AIFARMS is one of the 27 AI Institutes funded by USDA-NIFA and the NSF, the focus of which is on making foundational AI advances in agriculture and using them to ensure that future agriculture is environmentally friendly, sustainable, affordable, and accessible to diverse farming communities. Housed at the University of Illinois, AIFARMS has a wide network of collaborators that includes researchers from Michigan State University, the University of Chicago, Tuskegee University, Argonne National Laboratory, and the Donald Danforth Plant Science Center, among others.
From the very start, AIFARMS has emphasized Data Management operations as an important operation of the Institute. As a result, a Data Management working group was formed that Ana Lucic has been involved with for the past three years. The group is tasked with keeping abreast of the technological changes that are occurring that have an influence on how data is published, shared, interpreted, and analyzed. As part of this effort, the working group has created Best Practices for Dataset and Software creation that are available through this link. This guide serves as a reference tool for students, staff, and researchers as they are going through the process of dataset or software creation. Each dataset creation process can be very unique in nature and purpose which is the reason why the tutorial is general. We invite researchers to approach us with more specific questions with respect to finding the right platform on which to post the datasets, how to anonymize data before publishing it, the vocabulary to use to document the data, and how to make the data more findable, accessible, useable, and reproducible, FAIR in short.
Datasets take a long time to create and during this process, a subset of the data might be ready to be shared with other researchers, but not in a public manner, which is why it is important that researchers have an easy way to share data internally. AIFARMS has created templates for internal data sharing as well as a data portal where data created by the researchers can be hosted in part or fully and privately or publicly.
The pace of technology affects how we manage and engineer data. While large language models hold promise for how we can process or extract meaning from data, lack of documentation will likely hinder the possibilities for further enrichment or alignment of the data source. In other words, there is quite a lot that researchers need to do to facilitate alignment with other data sources, which could lead to a stronger elicited signal from the data. The example dataset that Lucic has helped document is the PigLife dataset, which is available here. The publication[1] associated with this dataset is available here. Large language and computer vision models are also being used to facilitate the new methods for identifying previously unseen and unlabeled categories of objects and turning them into useful information, such as in the following recent publication[2] led by Garvita Allabadi, a computer science PhD student affiliated with AIFARMS.

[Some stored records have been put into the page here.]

-- ==== Sys2Proof/Machine/Memory.lean ====
section
/-!
DEFINITION. The bytes of HBM: home slices and their lines (R45 to R48), poison, compression (R59 to R62), the crossbars (R51), the
write queues with the atomics (R56 to R58, R253), the load caches (R104, R105), and the raw accesses (R62). A write is put into the
one coherent memory when its home slice applies it, so write-back moves no byte (R49).
-/
namespace Sys2Proof.Machine

def dieSize : Nat := 0x3000000000
def metaOffset : Nat := 0x2FE8000000

/-- R18: an address in an HBM range, metadata apart. -/
def inHbm (a : Nat) : Bool := decide (a < 2 * dieSize) && decide (a % dieSize < metaOffset)
/-- R19. -/
def dieOfAddr (a : Nat) : Nat := a / dieSize
/-- R19: the stack within its die, and the module stack number. -/
def stackOf (a : Nat) : Nat := bits a 9 8 ^^^ bits a 19 18 ^^^ bits a 29 28
def moduleStack (a : Nat) : Nat := 4 * dieOfAddr a + stackOf a
/-- R45: the home slice within its die. -/
def homeSlice (a : Nat) : Nat := (a % dieSize / 256) % 48
/-- R18: where the code of the block at a lies, and whether it is the high half of the byte. -/
def codeAddr (a : Nat) : Nat := dieOfAddr a * dieSize + metaOffset + (a % dieSize) / 512

/-- A memory lists rising addresses and no byte equal to what an unlisted address reads as, 0 (R12, R459). -/
def Memory.wf (m : List Host.Cell) : Bool := Store.rising 0 m && m.all fun c => c.2 != 0

/-- A byte as stored in HBM. -/
def State.stored (s : State) (a : Nat) : Byte := Store.rd 0 s.hbm a
def State.setStored (s : State) (a : Nat) (b : Byte) : State := { s with hbm := Store.wr 0 s.hbm a b }
def State.storedBytes (s : State) (a n : Nat) : List Byte := (List.range n).map fun i => s.stored (a + i)
/-- Store consecutive bytes from a on. -/
def setBytes (m : List Host.Cell) : Nat → List Byte → List Host.Cell
  | _, [] => m
  | a, b :: bs => setBytes (Store.wr 0 m a b) (a + 1) bs
def State.setStoredBytes (s : State) (a : Nat) (bs : List Byte) : State := { s with hbm := setBytes s.hbm a bs }

/-- R18, R59: the metadata code of the block that holds a. -/
def State.code (s : State) (a : Nat) : Nat :=
  let b := (s.stored (codeAddr a)).toNat
  if a.testBit 8 then b / 16 else b % 16
def State.setCode (s : State) (a c : Nat) : State :=
  let b := (s.stored (codeAddr a)).toNat
  s.setStored (codeAddr a) (BitVec.ofNat 8 (if a.testBit 8 then b % 16 + 16 * c else b / 16 * 16 + c))

/-- R59: bytes of the elements and of the deltas of a base-and-delta form. -/
def deltaForm : Nat → Option (Nat × Nat)
  | 3 => some (8, 1)
  | 4 => some (4, 1)
  | 5 => some (8, 2)
  | 6 => some (4, 2)
  | 7 => some (8, 4)
  | _ => none

/-- R59: expand the stored bytes of a code; `none` for a reserved code. -/
def expand (code : Nat) (st : List Byte) : Option (List Byte) :=
  match code with
  | 0 => some (st.take 256)
  | 1 => some (List.replicate 256 0)
  | 2 => some ((List.range 64).flatMap fun _ => st.take 4)
  | c => match deltaForm c with
    | some (e, d) =>
      let base := field st 0 e
      some ((List.range (256 / e)).flatMap fun i => toBytes e (modPow (base + sext (field st (e + i * d) d) (8 * d)) (8 * e)))
    | none => none

/-- R60: the stored bytes of a block under a code, when the code reproduces the block. -/
def packAs (code : Nat) (bs : List Byte) : Option (List Byte) :=
  match code with
  | 0 => some bs
  | 1 => if bs.all (· == 0) then some [] else none
  | 2 => if (List.range 64).all fun i => (bs.drop (4 * i)).take 4 == bs.take 4 then some (bs.take 4) else none
  | c => match deltaForm c with
    | some (e, d) =>
      let base := field bs 0 e
      let ds := (List.range (256 / e)).map fun i => sext (modPow ((field bs (e * i) e : Int) - base) (8 * e)) (8 * e)
      let lim : Int := 2 ^ (8 * d - 1)
      if ds.all fun v => decide (-lim ≤ v) && decide (v < lim)
      then some (toBytes e base ++ ds.flatMap fun v => toBytes d (modPow v (8 * d))) else none
    | none => none

/-- R60: codes by fewest sectors, the lowest code first on a tie. -/
def codeOrder : List Nat := [1, 2, 3, 4, 5, 6, 7, 0]

/-- R60: the code chosen for a block and its stored bytes. -/
def pack (bs : List Byte) : Nat × List Byte :=
  (codeOrder.findSome? fun c => (packAs c bs).map fun st => (c, st)).getD (0, bs)

/-- R59: the expanded bytes of the block at a (a multiple of 256); `none` for a reserved code. -/
def State.block (s : State) (a : Nat) : Option (List Byte) := expand (s.code a) (s.storedBytes a 256)

/-- The byte at physical address a, as a translated access through a leaf with the given CMP reads it (R61). -/
def State.byteAt (s : State) (cmp : Bool) (a : Nat) : Byte :=
  if cmp then ((s.block (a / 256 * 256)).getD (List.replicate 256 0)).getD (a % 256) 0 else s.stored a
def State.bytesAt (s : State) (cmp : Bool) (a n : Nat) : List Byte :=
  if cmp then
    if a / 256 = (a + n - 1) / 256 then
      (((s.block (a / 256 * 256)).getD (List.replicate 256 0)).drop (a % 256)).take n
    else (List.range n).map fun i => s.byteAt cmp (a + i)
  else s.storedBytes a n

/-- R47, R58: whether a sector that the bytes meet is poisoned. -/
def meetsSector (a n p : Nat) : Bool := decide (a / 32 ≤ p) && decide (p ≤ (a + n - 1) / 32)
def State.isPoisoned (s : State) (a n : Nat) : Bool := s.poison.any fun p => meetsSector a n p.1
/-- R426: the source code of the first poisoned sector that the bytes meet. -/
def State.poisonSource (s : State) (a n : Nat) : Nat := ((s.poison.find? fun p => meetsSector a n p.1).map Prod.snd).getD 3

/-- R47: a write that covers a whole sector clears its poison. -/
def clearPoison (ps : Store Nat) (a n : Nat) : Store Nat := ps.filter fun p => !(decide (a ≤ 32 * p.1) && decide (32 * p.1 + 32 ≤ a + n))

/-- Whether a bit error lies in a word that the bytes meet. -/
def Upset.meets (u : Upset) (a n : Nat) : Bool := decide (u.addr < a + n) && decide (a < u.addr + 4)
/-- A write of the whole word of a slice or of HBM ends its bit errors. -/
def clearUpsets (us : List Upset) (a n : Nat) : List Upset :=
  us.filter fun u => !((u.array == .slice || u.array == .hbm) && decide (a ≤ u.addr) && decide (u.addr + 4 ≤ a + n))

/-- Write bytes that lie in one 256-byte block. Under CMP the block is expanded, merged and packed again (R61). DESIGN CHOICE (log 44):
of the last sector of a form, the bytes beyond the stored ones keep what HBM held. -/
def State.writeIn (s : State) (cmp : Bool) (a : Nat) (bs : List Byte) : State :=
  let s := { s with poison := clearPoison s.poison a bs.length, upsets := clearUpsets s.upsets a bs.length }
  if cmp then
    let base := a / 256 * 256
    let old := (s.block base).getD (List.replicate 256 0)
    let (c, st) := pack (old.take (a % 256) ++ bs ++ old.drop (a % 256 + bs.length))
    (s.setStoredBytes base st).setCode base c
  else s.setStoredBytes a bs

/-- Write bytes across block boundaries; `fuel` bounds the number of blocks. -/
def State.writeFuel : Nat → State → Bool → Nat → List Byte → State
  | 0, s, _, _, _ => s
  | fuel + 1, s, cmp, a, bs =>
    if bs.isEmpty then s
    else
      let n := 256 - a % 256
      State.writeFuel fuel (s.writeIn cmp a (bs.take n)) cmp (a + n) (bs.drop n)

def State.writeBytes (s : State) (cmp : Bool) (a : Nat) (bs : List Byte) : State :=
  State.writeFuel (bs.length / 256 + 2) s cmp a bs

/-- The work identifier of the thread in a slot; 0 for the thresher slot (R133). -/
def State.threadWid (s : State) (key : Nat) : DWord :=
  if isThresher key then 0
  else match Store.get s.threads key with
    | none => 0
    | some th => ((Store.get s.groups th.gid).map fun (g : Group) => g.wid th.tid).getD 0

/-- R426: count an uncorrectable event and keep it for the report of its period. -/
def State.countError (s : State) (source core ctx : Nat) (thread : Option Nat) (pc addr : Nat) : State :=
  let s := { s with errors := Store.wr 0 s.errors source (satAdd (Store.rd 0 s.errors source) 1) }
  match Store.get s.ctxs ctx with
  | none => s
  | some c =>
    let same (e : UEvent) : Bool := e.source == source && e.core == core && e.ctx == ctx && e.tenant == c.tenant
    if !c.errpol.getLsbD 1 then s
    else if s.uevents.any same then { s with uevents := s.uevents.map fun e => if same e then { e with count := e.count + 1 } else e }
    else { s with uevents := s.uevents ++
      [{ source := source, core := core, ctx := ctx, tenant := c.tenant, thread := thread, wid := (thread.map s.threadWid).getD 0, pc := pc,
         addr := addr, count := 1 }] }

/-- R426: counters with no source code: 8 CESRAM, 9 CEHBM. -/
def State.countCorrected (s : State) (n : Nat) : State := { s with errors := Store.wr 0 s.errors n (satAdd (Store.rd 0 s.errors n) 1) }

/-- R47, R425: a poison value is delivered; it counts by the array that held the bad word. -/
def State.countPoison (s : State) (a n core ctx : Nat) (thread : Option Nat) (pc : Nat) : State :=
  s.countError (s.poisonSource a n) core ctx thread pc a

/-- R20, R47: the bytes are read out of a slice, or out of HBM where their line is absent: single-bit errors are corrected and counted;
an uncorrectable word poisons its sector. -/
def State.sense (s : State) (a n : Nat) : State :=
  let here (u : Upset) : Bool := Upset.meets u a n &&
    match u.array with
    | .slice => (Store.get s.lines (u.addr / 128)).isSome
    | .hbm => (Store.get s.lines (u.addr / 128)).isNone
    | _ => false
  (s.upsets.filter here).foldl (fun s u =>
    if u.double then { s with poison := Store.put s.poison (u.addr / 32) (if u.array = .slice then 4 else 3), upsets := s.upsets.erase u }
    else s.countCorrected (if u.array = .slice then 8 else 9)) s

/-- The blocks at the ends of a range. -/
def endBlocks (a n : Nat) : List Nat := [a / 256 * 256, (a + n - 1) / 256 * 256].eraseDups
/-- R59: a block with a reserved code. -/
def State.reserved (s : State) (cmp : Bool) (a n : Nat) : Bool := cmp && (endBlocks a n).any fun b => 8 ≤ s.code b
/-- R59: a slice that reads blocks of which one has a reserved code poisons its eight sectors and counts one error. -/
def State.checkBlocks (s : State) (bs : List Nat) (core ctx : Nat) (thread : Option Nat) (pc : Nat) : State :=
  bs.foldl (fun s b =>
    if 8 ≤ s.code b && !((List.range 8).all fun k => (Store.get s.poison (b / 32 + k)).isSome) then
      ({ s with poison := (List.range 8).foldl (fun ps k => Store.put ps (b / 32 + k) 4) s.poison }).countError 4 core ctx thread pc b
    else s) s
def State.checkCode (s : State) (cmp : Bool) (a n core ctx : Nat) (thread : Option Nat) (pc : Nat) : State :=
  if cmp then s.checkBlocks (endBlocks a n) core ctx thread pc else s
/-- R61, R59: a write reads the blocks that it does not cover. -/
def State.checkMerge (s : State) (cmp : Bool) (a n core ctx : Nat) (thread : Option Nat) (pc : Nat) : State :=
  if cmp then s.checkBlocks ((endBlocks a n).filter fun b => decide (b < a) || decide (a + n < b + 256)) core ctx thread pc else s
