-- ==== Sys2Proof/Machine/Faults.lean ====
section
/-!
DEFINITION. Tenants, event frames (R469), and the fault queue: the records (R38, R422), their SEQ, the ring and what is held
or dropped (R421).
-/
namespace Sys2Proof.Machine

/-- A tenant that no management request has named yet (R467, R421). -/
def Tenant.fresh : Tenant where
  windows := []
  queues := []
  fq := { base := 0, k := 0, ctrl := 0, widx := 0, ridx := 0, rsm := 0, rsmRead := 0, seq := 0, held := [], drops := 0, advanced := false,
          kinds := [] }
  nodeFirst := 0
  nodeCount := 0
  ctxFirst := 0
  ctxCount := 0
  dest := []
  gazeKey := []
  evseq := 0

def State.tenant (s : State) (t : Nat) : Tenant := (Store.get s.tenants t).getD Tenant.fresh
def State.setTenant (s : State) (t : Nat) (v : Tenant) : State := { s with tenants := Store.put s.tenants t v }

/-- The tenant of a context (R397). -/
def State.tenantOf (s : State) (c : Nat) : Nat := ((Store.get s.ctxs c).map Ctx.tenant).getD 0

/-- R469: send an event frame of a tenant; one with no destination only counts. -/
def State.sendEvent (s : State) (t evt status queue ctx node index value : Nat) : State :=
  let v := s.tenant t
  let payload := toBytes 1 evt ++ toBytes 1 status ++ toBytes 1 t ++ toBytes 1 queue ++ toBytes 2 ctx ++ toBytes 2 node ++
    toBytes 8 index ++ toBytes 8 value ++ toBytes 4 v.evseq.toNat ++ toBytes 8 s.now ++ toBytes 28 0
  let s := s.setTenant t { v with evseq := v.evseq + 1 }
  if v.dest.isEmpty then s else { s with sent := .event t payload :: s.sent }

/-- R30: the range of a window. -/
def windowBase (w : BitVec 128) : Nat := bits w.toNat 51 21 * 2 ^ 21
def windowLen (w : BitVec 128) : Nat := (bits w.toNat 81 64 + 1) * 2 ^ 21
def Tenant.window (t : Tenant) (n : Nat) : BitVec 128 := Store.rd 0 t.windows n

/-- R31: the bytes lie in one enabled window of the tenant that lets contexts translate into it. -/
def State.inDevWindow (s : State) (t a n : Nat) : Bool :=
  (s.tenant t).windows.any fun w =>
    w.2.getLsbD 0 && w.2.getLsbD 1 && decide (windowBase w.2 ≤ a) && decide (a + n ≤ windowBase w.2 + windowLen w.2)

/-- The fields of a fault record that vary (R38). `parks` says that threads park on it. -/
structure RecInit where
  type : Nat
  cause : Nat
  ctx : Nat
  core : Nat
  flags : Nat
  acc : Nat
  slot : Nat
  count : Nat
  wid : DWord
  pc : Nat
  fva : Nat
  entry : Nat
  deriving DecidableEq, Repr

/-- R38: the 64 bytes of a record. -/
def RecInit.bytes (r : RecInit) (seq time : Nat) : List Byte :=
  toBytes 1 r.type ++ toBytes 1 r.cause ++ toBytes 2 r.ctx ++ toBytes 2 r.core ++ toBytes 1 r.flags ++ toBytes 1 r.acc ++
  toBytes 2 r.slot ++ toBytes 2 0 ++ toBytes 4 r.count ++ toBytes 8 seq ++ toBytes 8 r.wid.toNat ++ toBytes 8 r.pc ++
  toBytes 8 r.fva ++ toBytes 8 r.entry ++ toBytes 8 time

/-- R421: write the oldest held record if the ring has a free slot, then advance WIDX as a release at module scope. -/
def State.writeHeld (s : State) (t : Nat) : State :=
  let v := s.tenant t
  let q := v.fq
  match q.held with
  | [] => s
  | r :: rest =>
    if q.k = 0 || 2 ^ q.k ≤ q.widx - q.ridx then s
    else
      let s := (s.rawWrite (q.base + 64 * (r.seq % 2 ^ q.k)) r.bytes).drainAll
      let s := s.rawWrite q.ctrl (toBytes 8 (r.seq + 1))
      let s := s.rawWrite (q.ctrl + 24) (toBytes 8 rest.length ++ toBytes 4 q.drops.toNat)
      s.setTenant t { v with fq := { q with held := rest, widx := r.seq + 1, advanced := true } }

/-- R421: a detected record takes the next SEQ and joins those held; it is written at once when nothing is held before it
and a slot is free. -/
def State.enqueueRecord (s : State) (t : Nat) (r : RecInit) : State × Nat :=
  let v := s.tenant t
  let q := v.fq
  let f : FRec := { seq := q.seq, type := r.type, ctx := r.ctx, bytes := r.bytes q.seq s.now }
  let q := { q with seq := q.seq + 1, held := q.held ++ [f],
                    kinds := if r.flags.testBit 2 then Store.put q.kinds f.seq f else q.kinds }
  let s := s.setTenant t { v with fq := q }
  let s := if q.held.length = 1 then s.writeHeld t else s
  let v := s.tenant t
  let s := if v.fq.held.isEmpty || v.fq.k = 0 then s else s.rawWrite (v.fq.ctrl + 24) (toBytes 8 v.fq.held.length)
  (s, f.seq)

/-- R421: one more record dropped. -/
def State.dropRecord (s : State) (t : Nat) : State :=
  let v := s.tenant t
  let d := satAdd v.fq.drops 1
  let s := s.setTenant t { v with fq := { v.fq with drops := d } }
  if v.fq.k = 0 then s else s.rawWrite (v.fq.ctrl + 32) (toBytes 4 d.toNat)

/-- R421: add n to COUNT and ENTRY of a held record of type 0x03. -/
def FRec.grow (r : FRec) (n : Nat) : FRec :=
  { r with bytes := r.bytes.take 12 ++ toBytes 4 (field r.bytes 12 4 + n) ++ (r.bytes.drop 16).take 32 ++
      toBytes 8 (field r.bytes 48 8 + n) ++ r.bytes.drop 56 }

/-- R421: detect a record. The answer is the SEQ that its threads park on; `none` when it was dropped. -/
def State.report (s : State) (t : Nat) (r : RecInit) : State × Option Nat :=
  let q := (s.tenant t).fq
  if 256 ≤ q.held.length && r.type == 7 then (s.dropRecord t, none)
  else if 256 ≤ q.held.length && r.type == 3 then
    match (q.held.filter fun f => f.type == 3).getLast? with
    | some f =>
      let s := s.dropRecord t
      let v := s.tenant t
      (s.setTenant t { v with fq := { v.fq with held := v.fq.held.map fun h => if h.seq == f.seq then h.grow r.count else h } },
        some f.seq)
    | none => let a := s.enqueueRecord t r; (a.1, some a.2)
  else let a := s.enqueueRecord t r; (a.1, some a.2)

/-- The context number, core, FLAGS, SLOT, WID and PC of a record that names a thread (R38, R422). -/
def State.namedRecord (s : State) (key type cause acc level count : Nat) (parks ord : Bool) (pc fva entry : Nat) : RecInit :=
  let th := Store.get s.threads key
  let g := th.bind fun t => Store.get s.groups t.gid
  { type := type, cause := cause, ctx := (g.map Group.ctx).getD 0, core := coreOf key,
    flags := quadOf key + 4 * boolNat parks + 8 * boolNat ord + 16 * level, acc := acc, slot := slotNo key, count := count,
    wid := if isThresher key then 0 else match th, g with
      | some t, some g => g.wid t.tid
      | _, _ => 0,
    pc := pc, fva := fva, entry := entry }

end Sys2Proof.Machine
end

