/-- Read and place the parts of chunk i; the first failure of the chunk stops it. DESIGN CHOICE (log 56): a part is read before its
destination is looked at, so of two failures of one part the source's is reported. -/
def State.gatherChunk (s : State) (o : AOp) (c : CopyOp) (ctx i : Nat) : List Seg → List Byte →
    State × Except ChunkFail (List Moved) × List Byte
  | [], peer => (s, .ok [], peer)
  | g :: gs, peer =>
    let r := s.copyRead o c ctx i g peer
    match r.2.1 with
    | .error f => (r.1, .error f, r.2.2)
    | .ok bs =>
      let t := r.1.copyTarget o c ctx i g
      match t.2 with
      | .error f => (t.1, .error f, r.2.2)
      | .ok x =>
        let q := State.gatherChunk t.1 o c ctx i gs r.2.2
        (q.1, q.2.1.map fun ms => { seg := g, x := x, bytes := unpack c.form bs } :: ms, q.2.2)

/-- What the chunks of a copy came to: the failures by chunk index, in order. -/
structure CopyRun where
  s : State
  peer : List Byte
  index : Nat
  fails : List (Nat × ChunkFail)

/-- Bytes that peers send for chunk i. -/
def State.chunkPeer (s : State) (ctx : Nat) (c : CopyOp) (i : Nat) (gs : List Seg) : Nat :=
  if !c.srcG || s.refuses i || c.lost.contains i then 0
  else (gs.map fun g => match (s.copyXlat ctx c g.src false).2 with
    | .ok x => if (x.peer.map s.reachable).getD false then g.len else 0
    | .error _ => 0).foldl (· + ·) 0
/-- R70: move one chunk; a chunk that fails leaves its destination bytes unwritten. -/
def CopyRun.chunk (r : CopyRun) (o : AOp) (c : CopyOp) (ctx : Nat) (spots : List (Nat × Nat)) (gs : List Seg) : CopyRun :=
  let q := r.s.gatherChunk o c ctx r.index gs r.peer
  let peer := r.peer.drop (r.s.chunkPeer ctx c r.index gs)
  match q.2.1 with
  | .error f => { s := q.1, peer := peer, index := r.index + 1, fails := r.fails ++ [(r.index, f)] }
  | .ok ms => { s := ms.foldl (fun s m => s.copyWrite (o.asker c ctx) spots m.seg m.x m.bytes) q.1, peer := peer, index := r.index + 1,
                fails := r.fails }

/-- R69: the status word. -/
def statusWord (code first nfail : Nat) : Word := word (code * 2 ^ 28 + first * 2 ^ 15 + nfail * 4)
/-- R69, R276: a count or index that its 13 bits cannot hold is a free value. -/
def State.statusField (s : State) (n : Nat) : State × Nat :=
  if n < 8192 then (s, n) else ({ s with nextChoice := s.nextChoice + 1 }, (Config.freeWord s.nextChoice).toNat % 8192)

/-- R43: the record of the lowest chunk that failed translation. -/
def State.copyRecord (s : State) (o : AOp) (c : CopyOp) (ctx : Nat) (wid : DWord) (fails : List (Nat × ChunkFail)) : State :=
  match fails.findSome? fun f => f.2.xl with
  | none => s
  | some (cause, level, entry, va, acc) =>
    (s.report (s.tenantOf ctx)
      { type := 2, cause := cause, ctx := ctx, core := 0xFFFF, flags := 16 * level, acc := acc + 112, slot := c.engine, count := 0,
        wid := wid, pc := o.pc, fva := va, entry := entry.toNat }).1

/-- R79: operation n has completed. -/
def Timeline.complete (t : Timeline) (n : Nat) : Timeline :=
  let d := insertNat n t.done
  let r := advanceRpos d.length (t.value + 1) d
  { t with value := r.1 - 1, done := r.2 }

/-- The value of a group's counter. -/
def State.tcValue (s : State) (gid tc : Nat) : Nat := ((s.group gid).map fun g => (g.tcs.getD tc ⟨0, 0, []⟩).value).getD 0
/-- A progress event of a group's context (R428). -/
def State.groupProgress (s : State) (gid : Nat) : State :=
  match s.group gid with
  | some g => s.progress g.ctx
  | none => s

/-- R80: TCW waiters of a group whose value is reached return, with the core's load cache invalidated (R105). -/
def State.wakeTimeline (s : State) (gid tc : Nat) : State :=
  let value := s.tcValue gid tc
  s.threads.foldl (fun s e => match e.2.st with
    | .waiting (.timeline t n) =>
      if e.2.gid == gid && t == tc && decide (n ≤ value) then (s.invalidateCache (coreOf e.1)).retire e.1 else s
    | _ => s) s

/-- R71: an operation completes: its entries retire, its status word is written, its number is complete. -/
def State.complete (s : State) (op : Nat) (o : AOp) (status : List Word) : State :=
  let s := ((s.endOp op).retireEntries op).landDsts o.thread o.gid o.dst status
  match o.tc with
  | none => s
  | some (tc, n) =>
    let old := s.tcValue o.gid tc
    let s := s.updGroup o.gid fun g => { g with tcs := g.tcs.set tc ((g.tcs.getD tc ⟨0, 0, []⟩).complete n) }
    (if old < s.tcValue o.gid tc then s.groupProgress o.gid else s).wakeTimeline o.gid tc

/-- R76: finished engine requests at the head of a queue's order append their slots to the filled list. -/
def appendFinished : Nat → Queue → Queue
  | 0, q => q
  | fuel + 1, q =>
    match q.engines with
    | { op := _, slot := some h, finished := true } :: rest =>
      appendFinished fuel { q with engines := rest, filled := q.filled ++ [h], slots := q.slots.set h .filled }
    | _ => q
def Queue.finish (q : Queue) (op : Nat) : Queue :=
  appendFinished q.engines.length { q with engines := q.engines.map fun e => if e.op == op then { e with finished := true } else e }

/-- The identifier of the thread that issued an operation. -/
def State.widOf (s : State) (key gid : Nat) : DWord :=
  if isThresher key then 0 else match Store.get s.threads key, s.group gid with
    | some t, some g => g.wid t.tid
    | _, _ => 0

/-- R71, R78: the bytes move, chunk by chunk, and the copy completes. `spots` receive scratchpad writes, `lost` receivers are gone; a
`quiet` copy writes no record (R398). -/
def State.runCopy (s : State) (op : Nat) (o : AOp) (c : CopyOp) (spots : List (Nat × Nat)) (lost : Nat) (quiet : Bool) : State :=
  let ctx := ((s.group o.gid).map Group.ctx).getD 0
  let wid := s.widOf o.thread o.gid
  let cs := c.chunks
  let r := cs.foldl (fun r gs => CopyRun.chunk r o c ctx spots gs) { s := s, peer := s.inputs.peer.data, index := 0, fails := [] }
  let s := if quiet then r.s else r.s.copyRecord o c ctx wid r.fails
  let good := (cs.length - r.fails.length) * lost
  let first := if lost = 0 then r.fails.head?.map fun f => (f.1, f.2.code)
    else some (0, ((r.fails.find? fun f => f.1 == 0).map fun f => f.2.code).getD 5)
  match first with
  | some (i, code) => let n := s.statusField (r.fails.length + good); n.1.complete op o [statusWord code i n.2]
  | none => s.complete op o [0]
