/-- COVERAGE_DELIVERY (R341, R342, R405, R428): the oldest coverage record of a die takes a slot, is delivered, or waits. -/
def execCoverageDelivery (die : Nat) (s : State) : Host.Outcome State Fault Refusal :=
  match s.covers.find? fun c => c.die == die with
  | none => .next s
  | some c =>
    let drop (s : State) : State := { s with covers := changeFirst (fun q => q.die == die) (fun _ => none) s.covers }
    match c.taken with
    | some (gid, h, op) =>
      (match s.group gid with
      | none => if s.saved.any fun v => v.gid == gid then .next s else happen (drop s)
      | some g =>
        match s.pushCover c gid h op g with
        | some s => happen (((drop s).progress c.ctx).releaseLeaving c.ctx)
        | none => .next s)
    | none =>
      let s := s.fixRoute c
      match s.view c.ctx c.slot with
      | none => happen (drop s)
      | some vs =>
        match s.coverTarget c with
        | none => .next s
        | some gid =>
          if s.coverStale vs c gid then happen ((drop (s.updView c.ctx c.slot fun v => { v with late := satAdd v.late 1 })).releaseLeaving c.ctx)
          else
            match s.group gid with
            | none => .next s
            | some g =>
              match s.takeCover c gid g with
              | some s => happen s
              | none => if s.pushWaited.contains gid then .next s else happen { s with pushWaited := insertNat gid s.pushWaited }

end Sys2Proof.Machine
end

Another crucial aspect of the data work at the Institute represents a collaboration with scientists from other AI Institutes, such as AgAID, AIFS, AIIRA, and ICICLE, among others. Participation in several working groups that deal with data engineering challenges and practices, such as the Data Engineering for AI applications working group, the IEEE Smart Ag working group, and AgBioData Phenotypic data standardization and management is [1]an aspect that helps Lucic stay abreast of the changes in the field. It is through these partnerships and active collaborations that decisions are made on how to move through the complex landscape in the area of agriculture, which spans images from hyperspectral, multispectral, LIDAR camera systems, video, physical and biological samples, and surveys, among others.
The search for better alignment and expression of existing data sources represents an important aspect of Lucic’s work on her other projects within the Algorithm & Software group at the Illinois Applied Research Institute (ARI). For example, for the Correlation of Mental Health Screening and Accelerated Growth Trajectories project, the team is analyzing retrospectively the accelerated growth trajectories against the psychosocial functioning score, such as the one provided through the Pediatric Symptom Checklist-17 questionnaire, as well as against the Social Determinants of Health. In this instance, data alignment from different time points was a prerequisite for the analysis. Finding the right way to align the data is a challenge in itself, but also one of the fascinating aspects of the project. A different project looks at how we can elicit a better and stronger signal from data by trimming the peripheral content that typically surrounds textual objects, such as digitized textual objects that contain related to but also peripheral material in relation to the core content of the works.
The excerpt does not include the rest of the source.